Molecular Simulations of Biomolecules

  Research in this laboratory used data derived from Nuclear Magnetic Resonance (NMR) Spectroscopy to supplement holonomic constraints in restrained molecular dynamic simulations of RNA (ribonucleic acid) and proteins. The majority of NMR spectroscopy laboratories determining structures of biological macromolecules in solution use approximations to the force field that lead to errors, especially in the treatment of electrostatic interactions. Typically, the NMR spectroscopy laboratory simulates the molecule in vacuo and simply turns off electrostatics.

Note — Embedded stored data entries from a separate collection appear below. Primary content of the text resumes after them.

/-- A write that sets en opens a disabled ring that fits (R699). -/
theorem State.ringCfg_opens (hset : bitN v 63 = true) (hen : ((s.fn f).ring r).en = false)
    (hlo : 6 ≤ fieldN v 32 4) (hhi : fieldN v 32 4 ≤ 14)
    (hfits : (s.fn f).ringFits r (fieldN v 32 4) (fieldN v 12 10) = true) :
    s.ringCfg f r v = (s.ringOpened f r v).ringServed f r := by
  have hring : ((s.fn f).modRing r fun g => g.config v).ring r = _ :=
    ((s.fn f).ring_modRing r _).trans (Ring.config_disabled hen hlo hhi)
  have hfits' : ((s.fn f).modRing r fun g => g.config v).ringFits r (fieldN v 32 4) (fieldN v 12 10) = true := by
    rw [Fn.ringFits_modRing, hfits]
  simp only [State.ringCfg, hex, hset, hen, State.modFn_fn_same, hring, hfits']
  rfl

/-- A write that clears en closes the ring, enabled or not (R704). -/
theorem State.ringCfg_closes (hclear : bitN v 63 = false) : s.ringCfg f r v = s.ringClosed f r v := by
  simp [State.ringCfg, hex, hclear, State.ringClosed]

end

/-! ### MSI-X (R686, R687, R718) -/

/-- The function may send, and the vector is not masked. -/
abbrev Fn.Sends (x : Fn) (v : Nat) : Prop :=
  x.busMaster = true ∧ x.msixEn = true ∧ x.d3hot = false ∧ (x.vec v).masked = false

theorem Fn.sends_iff (x : Fn) (v : Nat) : (x.mayInterrupt && !(x.vec v).masked) = true ↔ x.Sends v := by
  simp [Fn.mayInterrupt, and_assoc]

/-- The function with the pending bit of one vector written. -/
def Fn.setPending (x : Fn) (v : Nat) (p : Bool) : Fn :=
  { x with msix := Tab.modify Msix.reset x.msix v fun m => { m with pending := p } }

@[simp] theorem Fn.pending_setPending (x : Fn) (v : Nat) (p : Bool) : ((x.setPending v p).vec v).pending = p :=
  congrArg Msix.pending (Tab.get_modify_same Msix.reset x.msix v fun m => { m with pending := p })

theorem State.msixDue_sent {s : State} {f v : Nat} (h : (s.fn f).Sends v) :
    s.msixDue f v = (s.modFn f (·.setPending v false)).out (.msix (32 * f + v)) :=
  if_pos ((Fn.sends_iff _ v).mpr h)

theorem State.msixDue_pending {s : State} {f v : Nat} (h : ¬(s.fn f).Sends v) :
    s.msixDue f v = s.modFn f (·.setPending v true) :=
  if_neg (mt (Fn.sends_iff _ v).mp h)

end Sys2Proof.Machine
end

section
/-! PROOFS. Rings, the taking of commands, and MSI-X messages. -/

namespace Sys2Proof.Machine

open Sys2Proof.Slice0

/-! ### Indices and RING_CFG (R700 to R704) -/

section
variable {s : State} {f : FnNo} (hopen : s.barOpen f.val = true)
include hopen

theorem exec_commandDoorbell_enabled (pi : BitVec 32) (hen : ((s.fn f.val).ring 0).en = true) :
    exec (.commandDoorbell f pi) s = .next
      ((s.modFn f.val fun x => x.modRing 0 fun r =>
        { r with pi := pi.toNat, stopped := r.stopped || { r with pi := pi.toNat }.used > r.size }).takeAll f.val) := by
  show execCommandDoorbell f pi s = _
  simp only [execCommandDoorbell, State.doorbell, hopen, hen]
  rfl

theorem exec_consumerIndexWrite_enabled {r : Fin 5} (ci : BitVec 32) (hr : r ≠ 0) (hex : f = 0 ∨ r.val < 3)
    (hen : ((s.fn f.val).ring r.val).en = true) :
    exec (.consumerIndexWrite f r ci) s = .next
      ((s.modFn f.val fun x => x.modRing r.val fun g =>
        { g with
          ci := ci.toNat
          stopped := g.stopped || !decide ((ci.toNat + 2 ^ 32 - ((s.fn f.val).ring r.val).ci) % 2 ^ 32 ≤
            ((s.fn f.val).ring r.val).used) }).ringServed f.val r.val) := by
  have hr0 : r.val ≠ 0 := Fin.val_ne_zero_iff.mpr hr
  show execConsumerIndexWrite f r ci s = _
  simp only [execConsumerIndexWrite, State.consumer, hopen, hr0, ringExists_of hex, hen]
  rfl

theorem exec_ringEnable_fits {r : Fin 5} {v : Word} (hex : f = 0 ∨ r.val < 3) (hset : bitN v 63 = true)
    (hen : ((s.fn f.val).ring r.val).en = false) (hlo : 6 ≤ fieldN v 32 4) (hhi : fieldN v 32 4 ≤ 14)
    (hfits : (s.fn f.val).ringFits r.val (fieldN v 32 4) (fieldN v 12 10) = true) :
    exec (.ringEnable f r v) s = .next ((s.ringOpened f.val r.val v).ringServed f.val r.val) := by
  show execRingEnable f r v s = _
  simp [execRingEnable, hopen, hset, State.ringCfg_opens (ringExists_of hex) hset hen hlo hhi hfits]

theorem exec_ringDisable_open {r : Fin 5} {v : Word} (hex : f = 0 ∨ r.val < 3) (hclear : bitN v 63 = false) :
    exec (.ringDisable f r v) s = .next (s.ringClosed f.val r.val v) := by
  show execRingDisable f r v s = _
  simp [execRingDisable, hopen, hclear, State.ringCfg_closes (ringExists_of hex) hclear]

end

/-- Settles O22: a write of an index, and one of RING_CFG by the written en, each select one branch, which changes the
one ring and then lets the module serve it. -/
theorem ringIndices : Obligations.RingIndices := by
  refine ⟨fun s f pi hopen hen => exec_commandDoorbell_enabled hopen pi hen,
    fun s f r ci hopen hr hex hen => ⟨_, rfl, ?_⟩,
    fun s f r v hopen hex hset hen hlo hhi hfits => ⟨s.ringOpened f.val r.val v, ?_,
      State.ring_ringOpened hen hlo hhi, fun k hk => s.ring_ringOpened_ne f.val v hk, rfl⟩,
    fun s f r v hopen hex hclear => ?_⟩
  · rw [exec_consumerIndexWrite_enabled hopen ci hr hex hen, State.ringServed_fin]
  · rw [exec_ringEnable_fits hopen hex hset hen hlo hhi hfits, State.ringServed_fin]
  · obtain ⟨hoff, hpi, hci⟩ := s.ring_ringClosed f.val r.val v
    exact ⟨_, exec_ringDisable_open hopen hex hclear, hoff, hpi, hci, fun k hk => s.ring_ringClosed_ne f.val v hk,
      rfl⟩

/-! ### Taking a command (R697, R705 to R707) -/

/-- The command that a ring entry gives: its sequence number is its index, and its checks come when it starts (R705,
R709). -/
def Fn.takenFrom (x : Fn) (f : Nat) (k : CmdEntry) : Taken :=
  { fn := f, uid := x.nextUid, seq := (x.ring 0).ci, cmdId := k.cmdId, opcode := k.opcode, paramOff := k.paramOff
    paramLen := k.paramLen, args := k.args, rsv := k.rsv, started := false, discard := false }

/-- The command ring's consumer index past one more entry. -/
def Fn.advance (x : Fn) : Fn :=
  { x.modRing 0 fun r => { r with ci := wrapAdd 32 r.ci 1 } with cmdsTaken := wrapAdd 32 x.cmdsTaken 1 }

/-- A command more that waits to start. -/
def Fn.enqueue (x : Fn) (t : Taken) : Fn := { x with taken := x.taken ++ [t], nextUid := x.nextUid + 1 }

  A more realistic approach is to use the particle mesh Ewald method as implemented in amber, which has been shown computationally to result in stable simulations for large nucleic acids. The implementation of this method with the experimental restraints determined from solution NMR was applied to RNA. The goal was to generate more realistic structures of macromolecules using both experimental data and computational techniques.

  Other work performed by these researchers involved analysis of NMR data and correlation of chemical shifts with structure. Additional work included the calculation of protein structures using NMR and molecular simulations.

  All work performed by these researchers involved visualization and computation using the Basic Sciences Computation Laboratory (BSCL) and Visualization Workstation Laboratory (VWL).